■ **Dataset**
-- ==== Sys2Proof/Machine/Evidence.lean ====
section
/-! DEFINITION. The evidence writer (chapter 8): chains and keys, event slots, seals, fills, gap records, draining and
its objects. -/

namespace Sys2Proof.Machine

/-! The seal chain (R189, R191). -/

/-- The 32 bytes of a key or of a stored record. -/
def bytes32 (k : BitVec 256) : Bytes := leBytes 32 k.toNat

/-- tag_n: its first byte is the least significant. -/
def blockTag (key : BitVec 256) (prev : BitVec 128) (n : Nat) (slots : List (BitVec 256)) : BitVec 128 :=
  BitVec.ofNat 128 (leValue
    ((hmacSha256 (bytes32 key) (leBytes 16 prev.toNat ++ leBytes 8 n ++ slots.flatMap bytes32)).take 16))

/-- A seal record: SOURCE `k`, half `k` of the tag. -/
def State.sealRec (s : State) (tag : BitVec 128) (k : Nat) : BitVec 256 :=
  ({ time := s.now, code := 0x71, source := k, flags := s.flagsNow,
     payload := tag.toNat / 2 ^ (64 * k) % 2 ^ 64 : Rec }).stored s.ev.num

/-- A key change whose LOG_KEY record stands in the sealed block governs from the next one. -/
def State.turnKey (s : State) : State :=
  match s.ev.keyNext with
  | none => s
  | some (k, id) =>
    let s : State := { s with ev := { s.ev with key := k, keyNext := none } }
    let s := s.set EV_KEY_CTRL_KEY_ID id
    if s.ev.keyQueue.isNone then s.set EV_STATUS_KEY_PENDING 0 else s

/-- The block seals: its tag, its two seal records, EV_CHAIN; the next block opens (R191, R196). -/
def State.sealBlock (s : State) : State :=
  let tag := blockTag s.ev.key s.ev.prevTag s.ev.num s.ev.openRecs
  let recs := s.ev.openRecs ++ [s.sealRec tag 0, s.sealRec tag 1]
  let n := s.ev.num
  let s : State := { s with ev := { s.ev with
    sealed := s.ev.sealed ++ [(⟨n, recs⟩ : Block)], openRecs := [], prevTag := tag, num := n + 1 } }
  let s := ((s.put64 0x2604 0 n).setMask 0x2604 2 4 tag.toNat).bump EV_COUNTS_BLOCKS
  let s := (s.set EV_STATUS_FILLING 0).turnKey
  if s.ev.sealed.length < 512 then s else s.set EV_STATUS_HOLDING 1

/-- A record takes the next event slot with its sequence number (R190). -/
def State.writeSlot (s : State) (r : Rec) : State :=
  let i := s.ev.openRecs.length
  let s := { s with ev := { s.ev with
    openRecs := s.ev.openRecs ++ [r.stored (62 * s.ev.num + i)], openUp := if i = 0 then s.frame.up else s.ev.openUp } }
  if i = 61 then s.sealBlock else s

/-- A record other than a fill. -/
def State.writeEvent (s : State) (r : Rec) : State := (s.bump EV_COUNTS_WRITTEN).writeSlot r

/-- A record that the writer registers itself. -/
def State.ownRec (s : State) (code source payload : Nat) : Rec :=
  { time := s.now, code := code, source := source, flags := s.flagsNow, payload := payload }

/-! The writer's cycle (R190, R193, R196, R197, R204). -/

/-- The writer runs: EVID is in RUN and the device out of reset. -/
def State.writerRuns (s : State) : Bool := s.clocked 0x1A && s.rst.held = []

/-- A chain starts with LOG_KEY in slot 0 of block 0 (R193). -/
def State.startChain (s : State) (reason : Nat) : State :=
  let s := (s.set EV_STATUS_CHAIN 1).set EV_STATUS_HOLDING 0
  let s := { s with ev := { s.ev with start := none, num := 0, openRecs := [], sealed := [], prevTag := 0 } }
  s.writeEvent (s.ownRec 0x72 0 (payloadOf [(s.get EV_KEY_CTRL_KEY_ID, 48), (reason, 40)]))

/-- LOG_KEY of a key change: the old key seals its block (R193). -/
def State.writeKey (s : State) (k : BitVec 256) (id time flags : Nat) : State :=
  let s : State := { s with ev := { s.ev with keyQueue := none, keyNext := some (k, id) } }
  s.writeEvent { time := time, code := 0x72, source := 0, flags := flags,
                 payload := payloadOf [(id, 48), (1, 40), (s.get EV_KEY_CTRL_KEY_ID, 16)] }

/-- A loss episode of the writer has ended (R197). -/
def State.gapEnded (s : State) (g : Gap) : Bool :=
  if g.source = 0 then s.ev.fifo.length ≤ 3968
  else if g.source = 1 then s.ev.fifo.length ≤ 4032
  else true

/-- In a cycle in which the writer can take records, the episodes that have ended are so marked (R197). -/
def State.endGaps (s : State) : State :=
  { s with ev := { s.ev with gaps := s.ev.gaps.map fun g => { g with ended := g.ended || s.gapEnded g } } }

/-- The ended episode of the lowest source. -/
def State.endedGap (s : State) : Option Gap :=
  (s.ev.gaps.filter Gap.ended).foldl (fun b g =>
    match b with
    | none => some g
    | some x => if g.source < x.source then some g else some x) none

/-- LOG_GAP. -/
def State.writeGap (s : State) (g : Gap) : State :=
  ({ s with ev := { s.ev with gaps := s.ev.gaps.erase g } } : State).writeEvent g.toRec

/-- A fill record (R192). -/
def State.writeFill (s : State) : State := (s.bump EV_COUNTS_FILLS).writeSlot (s.ownRec 0x71 2 0)

/-- The posting delay of a light record written now (R187). -/
def State.postingDelay (s : State) (cross : Option Nat) : State :=
  match cross with
  | none => s
  | some c =>
    let ns := s.nsSince c
    (s.set TS_POST_LAST_NS ns).raiseTo TS_POST_MAX_NS ns

/-- The oldest FIFO record is written. -/
def State.writeFifo (s : State) : State :=
  match s.ev.fifo with
  | [] => s
  | x :: xs => (({ s with ev := { s.ev with fifo := xs } } : State).postingDelay x.crossUp).writeEvent x.r

/-- One cycle of the writer. -/
def State.writerCycle (s : State) : State :=
  if !s.writerRuns then s
  else
    match s.ev.start with
    | some reason => s.startChain reason
    | none =>
      if !s.on EV_STATUS_CHAIN || s.on EV_STATUS_HOLDING then s
      else
        let s := s.endGaps
        match s.ev.keyQueue with
        | some (k, id, time, flags) => s.writeKey k id time flags
        | none =>
          match s.endedGap with
          | some g => s.writeGap g
          | none => if s.on EV_STATUS_FILLING then s.writeFill else s.writeFifo

/-- EVIDENCE_RECORD_WRITE (R190). -/
def execEvidenceRecordWrite (s : State) : Host.Outcome State Fault Refusal := .next s.writerCycle

/-- The open block is older than SEAL_TIMEOUT (R192). -/
def State.sealDue (s : State) : Bool :=
  let t := s.get EV_CTRL_SEAL_TIMEOUT
  0 < t && s.on EV_STATUS_CHAIN && s.ev.openRecs ≠ [] && !s.on EV_STATUS_FILLING && s.ev.openUp + 3000 * t ≤ s.frame.up

/-- SEAL_TIMEOUT: a record that is ready goes first, in the writer's order, and the timeout is looked at again (R204). -/
def State.sealTimeout (s : State) : State :=
  if !s.writerRuns || !s.sealDue then s
  else
    let s := s.writerCycle
    if s.sealDue then s.set EV_STATUS_FILLING 1 else s

/-- SEAL_TIMEOUT (R192). -/
def execSealTimeout (s : State) : Host.Outcome State Fault Refusal := .next s.sealTimeout

/-- CHAIN_RESTART: the pending chain of reason 2 starts (R193). -/
def execChainRestart (s : State) : Host.Outcome State Fault Refusal :=
  .next (if s.writerRuns && s.ev.start = some 2 then s.startChain 2 else s)

/-! Objects (R192 to R194, R199). -/

/-- The open block is to be closed by fills, where it holds a record. -/
def State.sealNow (s : State) : State :=
  if s.on EV_STATUS_CHAIN && s.ev.openRecs ≠ [] then s.set EV_STATUS_FILLING 1 else s

/-- EV_CTRL: with SEAL_NOW = 1 and no record in the open block the write changes nothing (R192). -/
def State.wEvCtrl (s : State) (v : Word) : Nat × State :=
  let t := v.bits 19 0
  if (1 ≤ t ∧ t ≤ 9) ∨ 1000000 < t then (stRange, s)
  else if v.bits 31 31 = 0 then (stOk, s.set EV_CTRL_SEAL_TIMEOUT t)
  else if s.on EV_STATUS_CHAIN && s.ev.openRecs ≠ [] then (stOk, (s.set EV_CTRL_SEAL_TIMEOUT t).sealNow)
  else (stOk, s)

/-- The eight key words as one number, key byte 0 least significant. -/
def State.keyWords (s : State) : BitVec 256 := BitVec.ofNat 256 (s.maskOf 0x2602 0 8)

/-- An accepted COMMIT (R193): the words clear; a chain starts or changes its key. -/
def State.commitKey (s : State) (id : Nat) : State :=
  let k := s.keyWords
  let s := (s.setMask 0x2602 0 8 0).bump EV_COUNTS_KEY_CHANGES
  if s.on EV_STATUS_CHAIN then
    { s.set EV_STATUS_KEY_PENDING 1 with ev := { s.ev with keyQueue := some (k, id, s.now, s.flagsNow) } }
  else
    { s.set EV_KEY_CTRL_KEY_ID id with ev := { s.ev with key := k, keySet := true, start := some 0 } }

/-- EV_KEY_CTRL (R194, R237): a write that would clear LOCK is refused whole with ACCESS; COMMIT is judged against the
LOCK in force; LOCK takes effect after it. -/
def State.wEvKeyCtrl (s : State) (v : Word) : Nat × State :=
  let id := v.bits 15 0
  let lock := fun (s : State) => if v.bits 30 30 = 1 then s.set EV_KEY_CTRL_LOCK 1 else s
  if s.on EV_KEY_CTRL_LOCK && v.bits 30 30 = 0 then (stAccess, s)
  else if v.bits 31 31 = 1 then
    (if s.on EV_KEY_CTRL_LOCK || s.on EV_STATUS_KEY_PENDING then (stState, s) else (stOk, lock (s.commitKey id)))
  else if id ≠ s.get EV_KEY_CTRL_KEY_ID then (stRange, s)
  else (stOk, lock s)

/-- The head: the number of the oldest unacknowledged sealed block, or of the block that will be. -/
def State.evHead (s : State) : Nat :=
  match s.ev.sealed with
  | [] => s.ev.num
  | b :: _ => b.num

/-- EV_ACK (R199); the writer resumes where it held (R196). -/
def State.wEvAck (s : State) (v : Word) : Nat × State :=
  let n := v.bits 9 0
  if v.bits 31 16 ≠ s.evHead % 65536 ∨ n = 0 ∨ s.ev.sealed.length < n then (stRange, s)
  else
    let s := (s.set EV_STATUS_HOLDING 0).set EV_STATUS_ECC_ERR 0
    (stOk, { s with ev := { s.ev with sealed := s.ev.sealed.drop n } })

/-- EV_FIFO: writing 0 to MAX clears it. -/
def State.wEvFifo (s : State) (v : Word) : Nat × State :=
  if v.bits 28 16 = 0 then (stOk, s.set EV_FIFO_MAX 0) else (stRange, s)

/-! Reading (R198, R200). -/

/-- Word `k` of a stored record. -/
def recWord (r : BitVec 256) (k : Nat) : Word := BitVec.ofNat 32 (r.toNat / 2 ^ (32 * k))

/-- Word `n` of a list of records, zero beyond it. -/
def recsWord (l : List (BitVec 256)) (n : Nat) : Word := (l[n / 8]?).elim 0 fun r => recWord r (n % 8)

/-- EV_RD_DATA. -/
def State.evRdData (s : State) (n : Nat) : Word :=
  match s.ev.sealed with
  | [] => 0
  | b :: _ => recsWord b.recs n

/-- EV_OPEN_DATA. -/
def State.evOpenData (s : State) (n : Nat) : Word := recsWord s.ev.openRecs n

/-- EV_READ (Table 8-7). -/
def State.evRead (s : State) (sub : Nat) : Word :=
  let h := s.evHead
  if sub = 0 then BitVec.ofNat 32 h
  else if sub = 1 then BitVec.ofNat 32 (h / 2 ^ 32)
  else if sub = 2 then BitVec.ofNat 32 (s.ev.openRecs.length * 2 ^ 16 + s.ev.sealed.length)
  else if sub = 3 then BitVec.ofNat 32 s.ev.num
  else BitVec.ofNat 32 (s.ev.num / 2 ^ 32)

/-- What the SECDED check of a buffer word found (R200). -/
def State.evEcc (s : State) (o : EccOutcome) : State :=
  let (o, s) := s.checked 26 o
  match o with
  | .clean => s
  | .corrected => s.bump EV_COUNTS_ECC_CORRECTED
  | .uncorrected => ((s.bump EV_COUNTS_ECC_UNCORRECTED).set EV_STATUS_ECC_ERR 1).raise 26 unitDevice

/-! Resets and low-power states (R201, Table 8-5). -/

/-- Domain reset of EVID: the FIFO is lost and declared by LOG_GAP SOURCE 3. -/
def State.loseFifo (s : State) : State :=
  let s := s.ev.fifo.foldl (fun s x => s.lose 3 x.r) s
  { s with ev := { s.ev with fifo := [] } }

/-- A device reset: everything but the key and its lock is lost; a kept key starts a new chain. A key change not yet at
its block boundary has been committed, so the new key governs (log entry 21). -/
def State.resetLog (s : State) (keepKey : Bool) : State :=
  let last := match s.ev.keyQueue with
    | some (k, id, _) => some (k, id)
    | none => s.ev.keyNext
  if keepKey && s.ev.keySet then
    let (k, s) := match last with
      | some (k, id) => (k, s.set EV_KEY_CTRL_KEY_ID id)
      | none => (s.ev.key, s)
    { s with ev := { key := k, keySet := true, start := some 2 } }
  else { s with ev := {} }

end Sys2Proof.Machine
end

■ **Exercise aim**
Look through the entries above and quote exactly the lines from the line with "the least significant. -/" to the line with "payload := tag.toNat", counting both of those lines.

■ **Final answer**
/-- tag_n: its first byte is the least significant. -/
def blockTag (key : BitVec 256) (prev : BitVec 128) (n : Nat) (slots : List (BitVec 256)) : BitVec 128 :=
  BitVec.ofNat 128 (leValue
    ((hmacSha256 (bytes32 key) (leBytes 16 prev.toNat ++ leBytes 8 n ++ slots.flatMap bytes32)).take 16))

/-- A seal record: SOURCE `k`, half `k` of the tag. -/
def State.sealRec (s : State) (tag : BitVec 128) (k : Nat) : BitVec 256 :=
  ({ time := s.now, code := 0x71, source := k, flags := s.flagsNow,
     payload := tag.toNat / 2 ^ (64 * k) % 2 ^ 64 : Rec }).stored s.ev.num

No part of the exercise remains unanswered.